* **ASSIGNED TASK**
Which lines below include the string "modify"? Please show each one.

* **MATERIAL PROVIDED**

○ ○ ○

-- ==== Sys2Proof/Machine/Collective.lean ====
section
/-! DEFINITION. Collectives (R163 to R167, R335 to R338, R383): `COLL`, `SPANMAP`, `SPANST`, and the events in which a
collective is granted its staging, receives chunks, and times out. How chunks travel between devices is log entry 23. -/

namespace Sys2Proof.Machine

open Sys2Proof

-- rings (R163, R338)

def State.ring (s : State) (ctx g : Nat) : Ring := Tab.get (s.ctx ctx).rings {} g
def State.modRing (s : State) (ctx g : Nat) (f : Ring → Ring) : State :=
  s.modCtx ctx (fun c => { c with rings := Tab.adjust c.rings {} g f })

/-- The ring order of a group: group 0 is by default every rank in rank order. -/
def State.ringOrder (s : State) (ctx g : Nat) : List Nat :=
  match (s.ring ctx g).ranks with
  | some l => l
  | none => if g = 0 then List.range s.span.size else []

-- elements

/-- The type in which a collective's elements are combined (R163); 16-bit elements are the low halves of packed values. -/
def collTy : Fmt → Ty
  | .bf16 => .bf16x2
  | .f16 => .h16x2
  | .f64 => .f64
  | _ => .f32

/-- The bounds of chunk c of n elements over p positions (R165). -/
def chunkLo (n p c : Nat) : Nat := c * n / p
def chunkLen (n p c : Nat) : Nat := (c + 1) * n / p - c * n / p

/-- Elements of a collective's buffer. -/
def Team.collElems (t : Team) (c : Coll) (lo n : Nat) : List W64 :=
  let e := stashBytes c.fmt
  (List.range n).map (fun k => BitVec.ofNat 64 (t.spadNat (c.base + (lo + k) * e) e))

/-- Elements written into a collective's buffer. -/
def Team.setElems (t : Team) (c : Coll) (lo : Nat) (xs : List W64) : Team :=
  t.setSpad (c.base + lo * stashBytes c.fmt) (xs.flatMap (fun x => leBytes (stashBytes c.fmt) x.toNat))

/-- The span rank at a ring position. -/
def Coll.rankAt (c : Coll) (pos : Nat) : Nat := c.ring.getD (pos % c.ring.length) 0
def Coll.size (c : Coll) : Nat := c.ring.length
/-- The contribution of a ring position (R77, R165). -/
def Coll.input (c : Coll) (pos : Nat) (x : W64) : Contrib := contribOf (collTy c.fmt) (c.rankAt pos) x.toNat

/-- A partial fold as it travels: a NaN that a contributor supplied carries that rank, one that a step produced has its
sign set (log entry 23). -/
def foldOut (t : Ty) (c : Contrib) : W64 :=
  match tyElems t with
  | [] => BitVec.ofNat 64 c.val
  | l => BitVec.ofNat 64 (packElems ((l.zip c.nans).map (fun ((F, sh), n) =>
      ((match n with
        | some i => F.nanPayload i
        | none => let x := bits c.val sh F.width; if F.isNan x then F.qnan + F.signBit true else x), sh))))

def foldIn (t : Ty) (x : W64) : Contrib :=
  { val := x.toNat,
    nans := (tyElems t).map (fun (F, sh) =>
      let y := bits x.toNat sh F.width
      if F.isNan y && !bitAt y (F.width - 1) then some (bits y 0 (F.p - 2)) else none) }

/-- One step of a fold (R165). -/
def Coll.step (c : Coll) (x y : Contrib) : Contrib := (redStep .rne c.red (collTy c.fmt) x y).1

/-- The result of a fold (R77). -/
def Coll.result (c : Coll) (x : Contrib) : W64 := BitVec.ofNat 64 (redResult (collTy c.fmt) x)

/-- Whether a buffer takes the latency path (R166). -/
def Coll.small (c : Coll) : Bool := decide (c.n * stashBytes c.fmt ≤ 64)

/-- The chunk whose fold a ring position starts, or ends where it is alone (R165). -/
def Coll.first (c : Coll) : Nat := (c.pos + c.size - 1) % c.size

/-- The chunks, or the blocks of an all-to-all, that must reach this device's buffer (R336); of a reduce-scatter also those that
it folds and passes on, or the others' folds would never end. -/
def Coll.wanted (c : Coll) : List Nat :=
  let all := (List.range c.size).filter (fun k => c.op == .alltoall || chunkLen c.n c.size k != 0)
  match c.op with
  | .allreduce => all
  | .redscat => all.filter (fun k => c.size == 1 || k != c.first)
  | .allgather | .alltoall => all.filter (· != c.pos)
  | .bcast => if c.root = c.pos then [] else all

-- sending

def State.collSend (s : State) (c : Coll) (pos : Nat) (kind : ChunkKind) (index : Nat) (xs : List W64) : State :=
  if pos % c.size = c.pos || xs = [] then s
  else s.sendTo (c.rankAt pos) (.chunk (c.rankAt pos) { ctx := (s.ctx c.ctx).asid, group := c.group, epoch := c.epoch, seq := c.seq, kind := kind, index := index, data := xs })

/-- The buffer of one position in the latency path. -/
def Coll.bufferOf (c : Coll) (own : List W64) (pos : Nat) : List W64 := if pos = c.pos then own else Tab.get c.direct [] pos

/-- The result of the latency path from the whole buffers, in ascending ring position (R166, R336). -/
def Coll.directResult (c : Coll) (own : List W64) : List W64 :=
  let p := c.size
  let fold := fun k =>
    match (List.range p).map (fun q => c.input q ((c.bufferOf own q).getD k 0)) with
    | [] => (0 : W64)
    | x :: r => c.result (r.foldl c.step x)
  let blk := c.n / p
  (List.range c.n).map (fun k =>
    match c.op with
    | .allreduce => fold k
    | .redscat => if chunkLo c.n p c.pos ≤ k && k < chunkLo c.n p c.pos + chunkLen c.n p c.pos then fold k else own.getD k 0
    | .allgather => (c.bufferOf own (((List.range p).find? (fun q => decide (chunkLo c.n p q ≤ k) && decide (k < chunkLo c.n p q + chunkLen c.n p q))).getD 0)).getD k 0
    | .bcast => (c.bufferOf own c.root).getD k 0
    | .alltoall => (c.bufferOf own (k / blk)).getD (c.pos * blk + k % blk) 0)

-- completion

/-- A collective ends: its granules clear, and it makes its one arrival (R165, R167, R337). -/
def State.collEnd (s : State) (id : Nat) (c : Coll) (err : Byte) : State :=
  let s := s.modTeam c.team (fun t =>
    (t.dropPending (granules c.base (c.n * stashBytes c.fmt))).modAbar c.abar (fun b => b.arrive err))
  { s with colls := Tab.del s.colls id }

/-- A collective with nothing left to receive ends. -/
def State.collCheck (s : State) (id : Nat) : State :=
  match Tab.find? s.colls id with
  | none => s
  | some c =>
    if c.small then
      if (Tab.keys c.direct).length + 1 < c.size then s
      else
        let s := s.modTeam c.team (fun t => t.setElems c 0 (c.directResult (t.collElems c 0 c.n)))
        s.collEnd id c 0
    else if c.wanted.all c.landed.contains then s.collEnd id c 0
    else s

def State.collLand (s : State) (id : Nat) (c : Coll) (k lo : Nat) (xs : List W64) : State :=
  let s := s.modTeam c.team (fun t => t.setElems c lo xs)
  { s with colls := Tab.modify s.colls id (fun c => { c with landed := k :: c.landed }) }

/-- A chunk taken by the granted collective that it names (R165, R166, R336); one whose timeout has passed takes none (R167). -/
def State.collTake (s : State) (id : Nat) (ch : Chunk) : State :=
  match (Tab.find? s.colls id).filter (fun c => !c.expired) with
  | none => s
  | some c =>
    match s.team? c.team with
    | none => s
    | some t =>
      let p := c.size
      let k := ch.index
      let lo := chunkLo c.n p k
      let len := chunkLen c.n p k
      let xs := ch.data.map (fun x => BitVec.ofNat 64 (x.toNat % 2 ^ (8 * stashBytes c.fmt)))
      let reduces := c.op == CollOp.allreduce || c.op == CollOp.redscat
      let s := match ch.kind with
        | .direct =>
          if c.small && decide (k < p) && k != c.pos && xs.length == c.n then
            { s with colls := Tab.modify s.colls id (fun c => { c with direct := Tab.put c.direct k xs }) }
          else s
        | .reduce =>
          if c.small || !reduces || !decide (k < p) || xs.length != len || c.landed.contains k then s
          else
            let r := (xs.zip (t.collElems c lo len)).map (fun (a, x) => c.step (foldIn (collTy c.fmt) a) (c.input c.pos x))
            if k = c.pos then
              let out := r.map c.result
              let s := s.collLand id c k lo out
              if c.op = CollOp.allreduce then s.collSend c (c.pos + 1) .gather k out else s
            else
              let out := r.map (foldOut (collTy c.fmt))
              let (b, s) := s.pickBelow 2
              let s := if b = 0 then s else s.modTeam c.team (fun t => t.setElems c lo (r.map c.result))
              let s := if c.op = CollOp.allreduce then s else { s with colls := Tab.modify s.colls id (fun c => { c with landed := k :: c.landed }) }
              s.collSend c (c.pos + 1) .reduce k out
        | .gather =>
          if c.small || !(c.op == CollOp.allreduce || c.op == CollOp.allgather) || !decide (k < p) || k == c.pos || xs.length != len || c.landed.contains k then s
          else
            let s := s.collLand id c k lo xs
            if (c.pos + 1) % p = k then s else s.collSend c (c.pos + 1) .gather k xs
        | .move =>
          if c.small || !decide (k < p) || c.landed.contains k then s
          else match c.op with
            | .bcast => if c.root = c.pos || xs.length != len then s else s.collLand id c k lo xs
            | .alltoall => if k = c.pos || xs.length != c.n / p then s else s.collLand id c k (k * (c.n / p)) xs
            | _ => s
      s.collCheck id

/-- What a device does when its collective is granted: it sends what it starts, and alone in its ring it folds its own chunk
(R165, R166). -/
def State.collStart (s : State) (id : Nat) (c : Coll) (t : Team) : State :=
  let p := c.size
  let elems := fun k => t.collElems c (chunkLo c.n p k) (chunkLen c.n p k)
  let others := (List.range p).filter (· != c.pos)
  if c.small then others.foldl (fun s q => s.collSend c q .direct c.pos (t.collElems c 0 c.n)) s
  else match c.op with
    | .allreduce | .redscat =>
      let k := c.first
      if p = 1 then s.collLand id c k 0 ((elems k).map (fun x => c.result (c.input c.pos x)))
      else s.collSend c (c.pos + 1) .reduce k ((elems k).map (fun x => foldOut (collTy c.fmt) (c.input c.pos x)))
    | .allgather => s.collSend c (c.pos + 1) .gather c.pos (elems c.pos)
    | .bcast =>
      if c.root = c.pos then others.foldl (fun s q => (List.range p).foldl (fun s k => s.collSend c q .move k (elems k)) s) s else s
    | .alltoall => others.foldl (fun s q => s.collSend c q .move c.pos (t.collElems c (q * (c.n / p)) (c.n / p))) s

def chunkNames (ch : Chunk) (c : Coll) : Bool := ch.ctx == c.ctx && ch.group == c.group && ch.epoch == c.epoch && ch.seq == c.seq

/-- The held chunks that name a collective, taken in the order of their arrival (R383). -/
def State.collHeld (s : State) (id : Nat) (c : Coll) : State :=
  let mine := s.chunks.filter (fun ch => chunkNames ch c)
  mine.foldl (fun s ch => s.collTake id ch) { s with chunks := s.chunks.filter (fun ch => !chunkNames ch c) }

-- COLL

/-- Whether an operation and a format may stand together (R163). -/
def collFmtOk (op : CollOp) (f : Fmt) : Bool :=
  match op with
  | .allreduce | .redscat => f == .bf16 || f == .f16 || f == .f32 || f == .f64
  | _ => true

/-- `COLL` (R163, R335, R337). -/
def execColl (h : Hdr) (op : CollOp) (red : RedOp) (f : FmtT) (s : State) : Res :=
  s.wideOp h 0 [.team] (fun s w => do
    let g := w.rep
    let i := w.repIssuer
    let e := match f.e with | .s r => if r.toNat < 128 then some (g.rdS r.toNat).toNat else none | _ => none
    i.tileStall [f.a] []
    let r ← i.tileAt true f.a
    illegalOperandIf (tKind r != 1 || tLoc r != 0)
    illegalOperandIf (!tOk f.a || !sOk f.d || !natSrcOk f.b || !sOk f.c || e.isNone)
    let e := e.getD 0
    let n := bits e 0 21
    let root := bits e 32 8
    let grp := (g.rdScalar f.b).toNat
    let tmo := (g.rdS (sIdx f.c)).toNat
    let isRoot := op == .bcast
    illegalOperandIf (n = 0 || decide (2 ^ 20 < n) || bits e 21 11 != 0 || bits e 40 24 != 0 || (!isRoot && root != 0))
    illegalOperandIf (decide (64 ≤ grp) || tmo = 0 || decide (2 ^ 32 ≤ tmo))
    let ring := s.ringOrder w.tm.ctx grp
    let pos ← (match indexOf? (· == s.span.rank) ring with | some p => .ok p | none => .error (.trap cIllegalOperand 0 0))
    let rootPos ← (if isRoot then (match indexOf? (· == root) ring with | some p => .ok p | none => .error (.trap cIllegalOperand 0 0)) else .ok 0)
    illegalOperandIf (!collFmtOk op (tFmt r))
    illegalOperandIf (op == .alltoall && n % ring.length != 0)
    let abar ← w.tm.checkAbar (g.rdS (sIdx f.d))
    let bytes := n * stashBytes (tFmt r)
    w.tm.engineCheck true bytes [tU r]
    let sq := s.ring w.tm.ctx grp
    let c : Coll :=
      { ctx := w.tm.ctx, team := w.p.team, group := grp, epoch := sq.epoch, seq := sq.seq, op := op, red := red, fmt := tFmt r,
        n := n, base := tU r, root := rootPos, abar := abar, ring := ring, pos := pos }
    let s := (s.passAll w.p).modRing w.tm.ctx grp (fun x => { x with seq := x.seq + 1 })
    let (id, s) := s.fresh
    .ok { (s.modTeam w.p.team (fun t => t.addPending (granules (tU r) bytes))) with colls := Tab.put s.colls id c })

○ ○ ○

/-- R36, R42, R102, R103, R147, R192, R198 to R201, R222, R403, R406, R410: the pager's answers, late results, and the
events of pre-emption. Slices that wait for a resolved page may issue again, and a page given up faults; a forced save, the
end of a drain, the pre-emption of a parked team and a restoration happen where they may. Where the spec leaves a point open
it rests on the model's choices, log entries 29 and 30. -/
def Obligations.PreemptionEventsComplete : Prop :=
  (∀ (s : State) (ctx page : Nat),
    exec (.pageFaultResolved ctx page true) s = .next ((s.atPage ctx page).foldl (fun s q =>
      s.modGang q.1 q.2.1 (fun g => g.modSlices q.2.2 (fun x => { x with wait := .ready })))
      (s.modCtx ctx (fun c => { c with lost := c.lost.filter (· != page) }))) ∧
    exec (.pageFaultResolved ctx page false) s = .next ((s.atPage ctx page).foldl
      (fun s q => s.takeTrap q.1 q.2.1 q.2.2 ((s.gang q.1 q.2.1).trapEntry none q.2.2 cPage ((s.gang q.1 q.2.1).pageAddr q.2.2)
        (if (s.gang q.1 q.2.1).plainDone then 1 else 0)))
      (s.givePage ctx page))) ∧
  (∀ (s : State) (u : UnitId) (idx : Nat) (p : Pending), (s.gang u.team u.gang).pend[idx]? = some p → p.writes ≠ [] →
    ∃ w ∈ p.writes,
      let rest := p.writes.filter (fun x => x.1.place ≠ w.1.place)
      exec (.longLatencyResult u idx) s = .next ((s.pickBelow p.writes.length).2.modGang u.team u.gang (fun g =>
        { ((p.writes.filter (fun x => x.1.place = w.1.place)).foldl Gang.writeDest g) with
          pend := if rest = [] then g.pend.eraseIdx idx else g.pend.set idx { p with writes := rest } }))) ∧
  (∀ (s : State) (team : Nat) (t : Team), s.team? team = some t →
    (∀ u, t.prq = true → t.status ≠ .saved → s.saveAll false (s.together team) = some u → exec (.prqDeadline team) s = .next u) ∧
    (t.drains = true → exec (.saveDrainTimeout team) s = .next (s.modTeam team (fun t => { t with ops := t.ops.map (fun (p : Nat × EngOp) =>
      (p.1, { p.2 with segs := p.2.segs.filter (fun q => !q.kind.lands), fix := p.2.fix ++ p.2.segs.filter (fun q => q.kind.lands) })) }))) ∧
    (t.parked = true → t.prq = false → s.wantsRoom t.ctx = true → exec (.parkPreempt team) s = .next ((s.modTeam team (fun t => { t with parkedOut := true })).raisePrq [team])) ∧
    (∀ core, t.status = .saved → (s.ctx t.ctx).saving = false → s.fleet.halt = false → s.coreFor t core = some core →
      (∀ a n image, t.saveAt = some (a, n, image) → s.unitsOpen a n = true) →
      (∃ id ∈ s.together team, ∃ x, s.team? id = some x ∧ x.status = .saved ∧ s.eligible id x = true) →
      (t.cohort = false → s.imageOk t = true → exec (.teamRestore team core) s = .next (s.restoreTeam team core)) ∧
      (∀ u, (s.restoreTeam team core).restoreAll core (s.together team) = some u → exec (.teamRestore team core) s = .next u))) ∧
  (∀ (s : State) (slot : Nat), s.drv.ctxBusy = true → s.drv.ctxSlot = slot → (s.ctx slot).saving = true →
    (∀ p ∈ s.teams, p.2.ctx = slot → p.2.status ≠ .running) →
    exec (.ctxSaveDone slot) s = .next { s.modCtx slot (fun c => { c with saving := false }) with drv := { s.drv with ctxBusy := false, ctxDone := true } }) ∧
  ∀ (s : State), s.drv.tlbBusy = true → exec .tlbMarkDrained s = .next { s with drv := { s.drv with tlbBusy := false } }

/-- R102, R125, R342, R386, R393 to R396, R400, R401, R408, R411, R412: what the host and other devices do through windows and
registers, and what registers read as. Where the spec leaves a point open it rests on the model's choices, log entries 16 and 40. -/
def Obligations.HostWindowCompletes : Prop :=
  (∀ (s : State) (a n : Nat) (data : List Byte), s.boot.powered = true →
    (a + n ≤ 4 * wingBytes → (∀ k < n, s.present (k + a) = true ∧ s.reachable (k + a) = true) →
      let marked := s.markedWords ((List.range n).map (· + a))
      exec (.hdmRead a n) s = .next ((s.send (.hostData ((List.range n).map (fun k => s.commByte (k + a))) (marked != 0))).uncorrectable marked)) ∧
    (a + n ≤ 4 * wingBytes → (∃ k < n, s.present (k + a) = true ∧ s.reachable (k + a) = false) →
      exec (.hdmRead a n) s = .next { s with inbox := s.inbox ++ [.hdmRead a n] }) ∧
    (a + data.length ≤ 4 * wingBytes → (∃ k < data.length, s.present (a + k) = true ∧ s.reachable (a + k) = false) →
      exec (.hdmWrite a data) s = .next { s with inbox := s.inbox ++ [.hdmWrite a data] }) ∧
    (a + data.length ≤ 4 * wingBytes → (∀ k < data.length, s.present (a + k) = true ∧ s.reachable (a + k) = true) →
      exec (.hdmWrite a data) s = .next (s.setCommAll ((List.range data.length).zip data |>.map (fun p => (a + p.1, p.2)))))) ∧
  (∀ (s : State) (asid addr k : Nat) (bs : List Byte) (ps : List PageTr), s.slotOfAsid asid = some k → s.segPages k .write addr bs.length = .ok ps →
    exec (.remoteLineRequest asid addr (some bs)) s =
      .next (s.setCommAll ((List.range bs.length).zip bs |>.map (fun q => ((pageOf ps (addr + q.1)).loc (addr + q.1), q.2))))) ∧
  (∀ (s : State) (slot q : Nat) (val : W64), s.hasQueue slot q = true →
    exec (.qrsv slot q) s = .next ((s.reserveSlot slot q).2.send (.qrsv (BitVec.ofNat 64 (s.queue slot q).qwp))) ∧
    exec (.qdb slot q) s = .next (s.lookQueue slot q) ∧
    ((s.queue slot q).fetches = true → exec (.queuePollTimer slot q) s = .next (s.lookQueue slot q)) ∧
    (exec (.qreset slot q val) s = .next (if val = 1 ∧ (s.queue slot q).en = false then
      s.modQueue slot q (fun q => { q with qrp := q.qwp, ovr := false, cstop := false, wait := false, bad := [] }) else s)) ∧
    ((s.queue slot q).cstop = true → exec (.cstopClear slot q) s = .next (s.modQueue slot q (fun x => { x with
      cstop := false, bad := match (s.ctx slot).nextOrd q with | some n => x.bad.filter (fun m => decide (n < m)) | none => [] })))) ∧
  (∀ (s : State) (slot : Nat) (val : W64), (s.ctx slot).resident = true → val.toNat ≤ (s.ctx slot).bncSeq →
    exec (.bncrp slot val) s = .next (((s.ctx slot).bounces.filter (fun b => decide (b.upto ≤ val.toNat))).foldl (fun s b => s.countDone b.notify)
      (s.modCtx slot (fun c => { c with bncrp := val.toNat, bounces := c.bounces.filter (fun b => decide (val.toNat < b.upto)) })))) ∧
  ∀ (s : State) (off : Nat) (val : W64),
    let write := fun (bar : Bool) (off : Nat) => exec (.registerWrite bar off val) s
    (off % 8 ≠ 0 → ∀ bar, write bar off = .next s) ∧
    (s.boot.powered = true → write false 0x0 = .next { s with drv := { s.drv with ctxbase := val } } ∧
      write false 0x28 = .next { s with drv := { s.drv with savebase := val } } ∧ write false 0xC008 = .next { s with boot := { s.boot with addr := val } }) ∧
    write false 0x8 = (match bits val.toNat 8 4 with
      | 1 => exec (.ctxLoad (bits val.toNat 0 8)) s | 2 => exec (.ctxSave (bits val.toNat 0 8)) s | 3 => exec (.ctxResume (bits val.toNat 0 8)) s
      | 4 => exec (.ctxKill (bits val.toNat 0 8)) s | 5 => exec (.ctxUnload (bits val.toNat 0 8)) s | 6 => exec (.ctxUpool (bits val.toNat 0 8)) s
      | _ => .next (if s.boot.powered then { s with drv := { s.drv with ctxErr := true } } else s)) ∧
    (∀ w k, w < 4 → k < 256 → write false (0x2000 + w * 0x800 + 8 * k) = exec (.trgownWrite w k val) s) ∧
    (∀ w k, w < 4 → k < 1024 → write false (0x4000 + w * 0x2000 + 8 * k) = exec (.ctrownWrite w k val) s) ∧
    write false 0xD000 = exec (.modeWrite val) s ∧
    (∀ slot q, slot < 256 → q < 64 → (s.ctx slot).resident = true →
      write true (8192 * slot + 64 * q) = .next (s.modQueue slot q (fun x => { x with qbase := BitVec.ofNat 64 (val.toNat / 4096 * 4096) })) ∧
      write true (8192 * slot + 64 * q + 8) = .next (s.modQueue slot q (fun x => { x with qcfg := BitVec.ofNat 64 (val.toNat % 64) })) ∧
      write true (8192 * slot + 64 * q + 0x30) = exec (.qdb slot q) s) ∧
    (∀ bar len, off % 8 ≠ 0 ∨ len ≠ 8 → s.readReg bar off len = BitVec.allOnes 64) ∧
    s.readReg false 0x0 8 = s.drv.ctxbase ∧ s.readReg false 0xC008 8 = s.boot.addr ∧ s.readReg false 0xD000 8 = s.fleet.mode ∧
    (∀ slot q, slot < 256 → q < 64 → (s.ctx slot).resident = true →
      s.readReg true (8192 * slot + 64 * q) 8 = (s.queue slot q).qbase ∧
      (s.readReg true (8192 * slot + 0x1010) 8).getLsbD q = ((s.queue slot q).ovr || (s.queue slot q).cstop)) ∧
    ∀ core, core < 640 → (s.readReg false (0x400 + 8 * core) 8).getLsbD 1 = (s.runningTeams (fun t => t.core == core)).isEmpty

○ ○ ○

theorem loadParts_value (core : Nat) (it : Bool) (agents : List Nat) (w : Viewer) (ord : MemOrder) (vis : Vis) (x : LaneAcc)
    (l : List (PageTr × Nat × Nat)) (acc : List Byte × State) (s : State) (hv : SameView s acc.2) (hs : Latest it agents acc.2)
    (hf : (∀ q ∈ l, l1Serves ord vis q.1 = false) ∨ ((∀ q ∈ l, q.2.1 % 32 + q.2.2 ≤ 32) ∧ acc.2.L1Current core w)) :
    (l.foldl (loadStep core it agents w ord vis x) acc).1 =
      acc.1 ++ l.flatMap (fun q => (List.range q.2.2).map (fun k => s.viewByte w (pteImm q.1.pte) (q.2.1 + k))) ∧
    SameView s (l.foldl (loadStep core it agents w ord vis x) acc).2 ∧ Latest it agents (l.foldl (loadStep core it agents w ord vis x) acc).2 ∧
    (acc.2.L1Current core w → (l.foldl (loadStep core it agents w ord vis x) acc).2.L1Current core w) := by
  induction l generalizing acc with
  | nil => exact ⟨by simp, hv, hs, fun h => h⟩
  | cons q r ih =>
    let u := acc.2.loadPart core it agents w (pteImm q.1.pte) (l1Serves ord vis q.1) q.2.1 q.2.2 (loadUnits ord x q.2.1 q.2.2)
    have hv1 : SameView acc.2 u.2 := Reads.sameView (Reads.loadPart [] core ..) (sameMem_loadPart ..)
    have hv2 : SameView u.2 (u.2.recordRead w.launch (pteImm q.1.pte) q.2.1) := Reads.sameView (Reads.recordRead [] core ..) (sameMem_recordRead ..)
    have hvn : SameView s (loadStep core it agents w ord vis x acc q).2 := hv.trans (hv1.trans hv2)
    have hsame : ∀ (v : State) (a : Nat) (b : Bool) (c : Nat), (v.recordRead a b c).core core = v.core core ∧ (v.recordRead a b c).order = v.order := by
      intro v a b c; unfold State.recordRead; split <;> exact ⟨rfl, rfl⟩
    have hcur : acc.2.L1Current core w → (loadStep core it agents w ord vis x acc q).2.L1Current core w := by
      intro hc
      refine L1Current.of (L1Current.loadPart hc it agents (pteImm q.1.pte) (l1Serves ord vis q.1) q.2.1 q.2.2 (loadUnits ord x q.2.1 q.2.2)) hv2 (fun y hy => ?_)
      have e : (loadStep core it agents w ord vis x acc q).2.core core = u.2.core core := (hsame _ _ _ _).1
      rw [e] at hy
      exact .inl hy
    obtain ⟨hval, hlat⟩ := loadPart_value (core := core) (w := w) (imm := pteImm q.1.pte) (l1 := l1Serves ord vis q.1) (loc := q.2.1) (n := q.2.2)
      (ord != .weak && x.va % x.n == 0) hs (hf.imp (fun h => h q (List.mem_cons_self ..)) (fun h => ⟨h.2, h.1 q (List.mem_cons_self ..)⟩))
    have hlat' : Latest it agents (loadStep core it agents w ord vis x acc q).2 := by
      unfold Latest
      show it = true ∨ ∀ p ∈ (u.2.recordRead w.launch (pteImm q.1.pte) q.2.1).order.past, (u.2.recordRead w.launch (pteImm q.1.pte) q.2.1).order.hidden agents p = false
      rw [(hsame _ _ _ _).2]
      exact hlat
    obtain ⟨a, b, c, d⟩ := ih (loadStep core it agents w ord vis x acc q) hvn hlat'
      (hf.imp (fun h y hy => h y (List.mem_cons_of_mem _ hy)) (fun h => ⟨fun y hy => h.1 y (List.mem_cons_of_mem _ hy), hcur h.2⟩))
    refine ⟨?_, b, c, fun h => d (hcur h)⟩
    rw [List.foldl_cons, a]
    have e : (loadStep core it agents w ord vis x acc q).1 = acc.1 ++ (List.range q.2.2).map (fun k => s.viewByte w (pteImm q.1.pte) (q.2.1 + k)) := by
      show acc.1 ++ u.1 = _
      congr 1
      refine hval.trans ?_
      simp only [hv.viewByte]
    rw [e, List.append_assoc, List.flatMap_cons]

○ ○ ○

* **TASK RESULT**
  { s with colls := Tab.modify s.colls id (fun c => { c with landed := k :: c.landed }) }
            { s with colls := Tab.modify s.colls id (fun c => { c with direct := Tab.put c.direct k xs }) }
              let s := if c.op = CollOp.allreduce then s else { s with colls := Tab.modify s.colls id (fun c => { c with landed := k :: c.landed }) }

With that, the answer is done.